• [Data]
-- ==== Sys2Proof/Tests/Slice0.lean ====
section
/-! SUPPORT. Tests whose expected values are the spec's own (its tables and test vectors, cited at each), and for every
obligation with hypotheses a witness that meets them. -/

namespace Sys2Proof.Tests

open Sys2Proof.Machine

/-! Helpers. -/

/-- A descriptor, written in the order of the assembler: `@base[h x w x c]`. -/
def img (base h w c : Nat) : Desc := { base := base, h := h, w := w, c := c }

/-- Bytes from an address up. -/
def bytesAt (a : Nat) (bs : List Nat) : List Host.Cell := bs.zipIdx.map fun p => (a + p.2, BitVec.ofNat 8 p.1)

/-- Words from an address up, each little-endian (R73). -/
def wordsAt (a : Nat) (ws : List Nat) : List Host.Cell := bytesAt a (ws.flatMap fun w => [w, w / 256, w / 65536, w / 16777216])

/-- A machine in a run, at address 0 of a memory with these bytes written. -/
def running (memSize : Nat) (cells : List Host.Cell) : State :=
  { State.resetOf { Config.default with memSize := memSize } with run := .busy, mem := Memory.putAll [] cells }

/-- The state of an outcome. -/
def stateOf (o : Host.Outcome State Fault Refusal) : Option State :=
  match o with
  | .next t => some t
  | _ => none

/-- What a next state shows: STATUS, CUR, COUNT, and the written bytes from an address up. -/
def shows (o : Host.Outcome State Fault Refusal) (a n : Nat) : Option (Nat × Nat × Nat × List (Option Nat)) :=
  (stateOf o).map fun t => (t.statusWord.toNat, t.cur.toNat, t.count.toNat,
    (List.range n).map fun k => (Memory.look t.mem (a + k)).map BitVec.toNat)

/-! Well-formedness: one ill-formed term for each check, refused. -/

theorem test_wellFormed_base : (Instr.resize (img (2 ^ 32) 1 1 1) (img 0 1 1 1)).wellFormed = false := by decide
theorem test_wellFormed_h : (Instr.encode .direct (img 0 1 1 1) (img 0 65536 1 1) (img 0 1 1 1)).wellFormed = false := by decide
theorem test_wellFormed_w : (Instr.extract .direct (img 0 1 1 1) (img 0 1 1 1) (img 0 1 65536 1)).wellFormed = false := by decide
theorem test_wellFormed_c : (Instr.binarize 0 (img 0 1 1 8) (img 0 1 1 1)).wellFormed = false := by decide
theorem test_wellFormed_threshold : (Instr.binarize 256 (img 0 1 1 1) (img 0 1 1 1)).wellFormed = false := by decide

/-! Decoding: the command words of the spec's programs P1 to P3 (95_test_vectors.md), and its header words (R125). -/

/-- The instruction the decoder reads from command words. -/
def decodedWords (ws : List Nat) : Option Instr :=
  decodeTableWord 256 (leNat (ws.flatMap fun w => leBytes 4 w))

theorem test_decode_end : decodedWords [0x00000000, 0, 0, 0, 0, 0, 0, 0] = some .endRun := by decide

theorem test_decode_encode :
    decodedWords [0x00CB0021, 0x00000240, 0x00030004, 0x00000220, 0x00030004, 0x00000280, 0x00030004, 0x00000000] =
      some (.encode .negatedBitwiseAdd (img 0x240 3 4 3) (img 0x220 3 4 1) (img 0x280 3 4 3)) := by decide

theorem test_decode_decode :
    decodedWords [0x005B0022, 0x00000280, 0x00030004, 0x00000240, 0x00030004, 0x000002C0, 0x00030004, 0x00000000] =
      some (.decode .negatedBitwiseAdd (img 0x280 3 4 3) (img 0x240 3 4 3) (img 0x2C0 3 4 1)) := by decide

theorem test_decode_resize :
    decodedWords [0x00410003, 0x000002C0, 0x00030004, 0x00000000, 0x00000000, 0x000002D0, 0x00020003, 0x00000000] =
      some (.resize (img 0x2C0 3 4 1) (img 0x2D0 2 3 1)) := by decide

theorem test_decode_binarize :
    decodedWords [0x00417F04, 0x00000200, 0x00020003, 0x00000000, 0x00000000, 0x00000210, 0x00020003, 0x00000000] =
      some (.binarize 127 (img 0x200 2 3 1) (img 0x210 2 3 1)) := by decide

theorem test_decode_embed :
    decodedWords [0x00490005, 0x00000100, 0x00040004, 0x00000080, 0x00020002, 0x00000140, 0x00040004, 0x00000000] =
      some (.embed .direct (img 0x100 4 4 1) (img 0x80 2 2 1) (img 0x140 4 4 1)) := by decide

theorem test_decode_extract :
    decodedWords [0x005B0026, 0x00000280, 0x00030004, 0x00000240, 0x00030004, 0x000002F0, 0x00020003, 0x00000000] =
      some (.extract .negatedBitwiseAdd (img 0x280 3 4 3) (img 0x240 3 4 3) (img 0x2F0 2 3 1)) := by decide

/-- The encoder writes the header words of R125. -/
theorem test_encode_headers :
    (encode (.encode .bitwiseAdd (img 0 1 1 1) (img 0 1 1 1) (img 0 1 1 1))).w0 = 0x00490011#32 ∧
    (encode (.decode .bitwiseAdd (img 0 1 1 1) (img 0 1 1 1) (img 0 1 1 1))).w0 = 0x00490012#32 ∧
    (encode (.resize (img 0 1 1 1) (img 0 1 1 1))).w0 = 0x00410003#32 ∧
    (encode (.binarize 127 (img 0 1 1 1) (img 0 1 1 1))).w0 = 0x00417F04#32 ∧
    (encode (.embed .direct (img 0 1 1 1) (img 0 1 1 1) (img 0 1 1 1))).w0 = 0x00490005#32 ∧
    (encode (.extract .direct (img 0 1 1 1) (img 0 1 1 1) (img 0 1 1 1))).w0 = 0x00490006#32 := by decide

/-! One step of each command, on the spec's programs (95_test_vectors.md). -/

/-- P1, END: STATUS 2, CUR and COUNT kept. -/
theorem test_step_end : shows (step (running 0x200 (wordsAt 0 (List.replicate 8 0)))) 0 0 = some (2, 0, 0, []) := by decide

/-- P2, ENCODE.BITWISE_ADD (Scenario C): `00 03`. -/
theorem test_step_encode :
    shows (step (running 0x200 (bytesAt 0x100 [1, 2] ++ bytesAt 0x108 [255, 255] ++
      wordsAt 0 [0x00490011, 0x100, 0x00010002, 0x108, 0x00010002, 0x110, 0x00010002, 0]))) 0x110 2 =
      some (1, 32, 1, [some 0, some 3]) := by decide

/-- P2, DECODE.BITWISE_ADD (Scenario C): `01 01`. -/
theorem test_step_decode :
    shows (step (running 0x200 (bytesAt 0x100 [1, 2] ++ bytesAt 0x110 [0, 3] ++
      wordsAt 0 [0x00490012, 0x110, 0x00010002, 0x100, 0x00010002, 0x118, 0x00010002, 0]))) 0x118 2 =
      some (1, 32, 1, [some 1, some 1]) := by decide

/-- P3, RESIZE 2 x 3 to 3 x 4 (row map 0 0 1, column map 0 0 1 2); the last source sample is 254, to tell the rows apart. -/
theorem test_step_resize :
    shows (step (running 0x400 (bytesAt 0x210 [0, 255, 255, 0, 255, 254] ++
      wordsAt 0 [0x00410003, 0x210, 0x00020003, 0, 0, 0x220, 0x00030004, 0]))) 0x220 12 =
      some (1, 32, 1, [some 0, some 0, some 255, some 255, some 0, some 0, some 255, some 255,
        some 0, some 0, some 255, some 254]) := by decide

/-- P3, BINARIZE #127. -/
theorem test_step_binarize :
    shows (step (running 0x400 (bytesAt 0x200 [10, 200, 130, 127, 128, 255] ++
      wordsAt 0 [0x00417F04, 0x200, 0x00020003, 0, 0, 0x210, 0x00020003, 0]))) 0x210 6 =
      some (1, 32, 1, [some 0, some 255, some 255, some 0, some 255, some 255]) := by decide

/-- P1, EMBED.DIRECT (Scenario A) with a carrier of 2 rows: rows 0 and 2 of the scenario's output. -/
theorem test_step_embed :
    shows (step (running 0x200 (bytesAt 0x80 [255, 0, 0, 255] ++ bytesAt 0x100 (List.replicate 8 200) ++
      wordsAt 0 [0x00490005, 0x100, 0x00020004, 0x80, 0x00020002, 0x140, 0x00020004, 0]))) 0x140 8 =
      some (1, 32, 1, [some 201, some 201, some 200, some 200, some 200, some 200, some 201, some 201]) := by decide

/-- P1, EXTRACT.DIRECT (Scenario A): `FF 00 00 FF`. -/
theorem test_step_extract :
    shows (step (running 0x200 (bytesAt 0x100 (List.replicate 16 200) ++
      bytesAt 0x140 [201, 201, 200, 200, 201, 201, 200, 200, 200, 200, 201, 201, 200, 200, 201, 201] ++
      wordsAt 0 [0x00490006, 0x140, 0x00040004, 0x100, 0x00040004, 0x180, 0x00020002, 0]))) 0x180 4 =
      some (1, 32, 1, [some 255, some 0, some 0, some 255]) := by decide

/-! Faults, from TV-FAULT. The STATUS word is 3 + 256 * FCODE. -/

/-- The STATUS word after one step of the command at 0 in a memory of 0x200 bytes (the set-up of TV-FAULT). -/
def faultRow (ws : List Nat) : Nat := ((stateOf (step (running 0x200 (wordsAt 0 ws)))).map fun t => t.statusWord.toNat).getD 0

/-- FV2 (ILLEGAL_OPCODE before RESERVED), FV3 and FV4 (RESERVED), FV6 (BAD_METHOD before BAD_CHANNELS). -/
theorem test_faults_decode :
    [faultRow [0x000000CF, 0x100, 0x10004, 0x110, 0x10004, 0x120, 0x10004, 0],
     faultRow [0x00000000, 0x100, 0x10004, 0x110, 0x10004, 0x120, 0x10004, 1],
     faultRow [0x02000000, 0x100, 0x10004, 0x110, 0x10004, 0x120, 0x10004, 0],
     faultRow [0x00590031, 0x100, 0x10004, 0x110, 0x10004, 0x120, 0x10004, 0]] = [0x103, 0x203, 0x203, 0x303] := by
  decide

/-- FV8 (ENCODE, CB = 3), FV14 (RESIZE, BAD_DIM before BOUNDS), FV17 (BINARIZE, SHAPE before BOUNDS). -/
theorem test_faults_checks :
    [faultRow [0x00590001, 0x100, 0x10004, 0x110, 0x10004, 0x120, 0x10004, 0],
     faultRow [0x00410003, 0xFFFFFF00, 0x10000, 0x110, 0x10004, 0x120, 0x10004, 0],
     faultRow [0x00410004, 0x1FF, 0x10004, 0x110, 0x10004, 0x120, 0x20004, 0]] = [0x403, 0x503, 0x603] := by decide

• [Aim of the exercise] Check each line of the material above for the string "Tests". Please count those that have it and reply with the number only.

• [Solution] 3